Site-to-Site Considerations

In a traditional site-to-site network, each IPsec gateway usually requires a publicly routable IP address. This is because the negotiation between the two IPsec peers occurs over the public Internet. With RFC 1918 addresses on the inside of the gateway and routable addresses on the outside of the gateway, tunnel mode allows the 1918 addresses to traverse the Internet to your remote sites without modification. This is a typical site-to-site design and is shown in Figure 10-16.

Figure 10-16. Typical RFC 1918 IPsec

Because AH signs the entire packet (Figure 10-3), it is impossible to use with NAT. Because the outer IP header is not signed, ESP (Figure 10-4) can be used with NAT but only in one-to-one translations.

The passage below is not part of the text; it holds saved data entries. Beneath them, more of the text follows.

/-- LIMIT_INPUT (R149, R152, R636): a new level of GPIO `g` is accepted. No limit or switch is sampled below RUN. -/
def execLimitInput (g : Fin 48) (level : Bool) (s : State) : Host.Outcome State Fault Refusal :=
  s.devStep (fun d =>
    let d := d.gpioLevel g level
    if d.running then d.inputLevel g level else d)

/-- SSTOP_N_CHANGE (R587): every moving axis enters its stop chain; each change sets its cause and is recorded. -/
def execSstopNChange (level : Bool) (s : State) : Host.Outcome State Fault Refusal :=
  s.devStep (fun d =>
    if d.pads.sstopN = level then d
    else
      let d := { d with pads := { d.pads with sstopN := level } }
      let d := (d.sysEvt (if level then 1 else 0)).record 0x0040 (leBytes 1 (b2n (!level)))
      if level then d
      else d.each 64 (fun n d => if d.stoppable n || d.axSt n == stStopping then d.askStop n 2 else d))

/-! ### STALL_DETECTED (R137, R138, R160) -/

/-- A stall ends the homing of axis `n` with FAIL 0x3, and a capture that has not yet redefined the position is given up
(R163, R170). -/
def Device.stallHoming (d : Device) (n : Nat) : Device :=
  let homing := d.axSt n == stHoming
  d.modHome n (fun h => { h with
    fail := if homing && h.fail == 0 then 3 else h.fail
    redefine := false, capt := if h.redefine then none else h.capt })

/-- A stall of axis `n` (R138): report, stop chain, or FAULT; in the SEEK phase of a STALL homing, the capture. DESIGN
CHOICE (log entry 57): where STALL_ACT asks for a report only, a homing that the stall ends decelerates at HOME_ACC. The
step back crosses its multiples of 2^SHIFT too, and their pulses leave in the next loop period (R63; DEDUCED, log entry
58). -/
def Device.stall (d : Device) (n : Nat) : Device :=
  let a := d.ax n
  let limit := max 1 (d.rd Reg.STALL_CFG.STALL_N n)
  if a.stallRun < limit then d
  else
    let d := (d.modAx n (fun a => { a with stallRun := 0 })).curEvt n 0
    if d.stallSeek n then
      let delta := sext 12 (d.rd Reg.CUR_LOAD.DELTA n)
      (d.queuePulses n (d.ax n).acc.toInt (d.stepBack n delta)).homeStall n delta
    else
      let d := (((d.occur 0x02 n).setPosState n posLost).stallHoming n)
      let act := d.rd Reg.CUR_CTRL.STALL_ACT n
      if act = 0 then (if d.axSt n = stHoming then d.wr Reg.HOME_STAT.PHASE n 2 else d)
      else if act = 2 then d.hardFaultFree n
      else if d.stoppable n then d.askStop n 6 else d

/-- STALL_DETECTED (R137). -/
def execStallDetected (n : Fin 64) (s : State) : Host.Outcome State Fault Refusal := s.devStep (fun d => d.stall n)

end Sys2Proof.Machine
end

One-to-one translation means an IPsec gateway has a statically defined routable address that is used only for the gateway and does not come from a common pool. In this scenario, and when using ESP, NAT can work between the IPsec gateways. In Figure 10-16, if there were a NAT device (or two) between the IPsec gateways, the outer IP header could be modified by that NAT device and still allow IPsec to function properly. This works only if the IP address is not used in the ID field of the IKE authentication. This means you need digital certificates. Different vendors have workarounds for the one-to-one translation requirement for ESP, and this is an area of active development in the IETF.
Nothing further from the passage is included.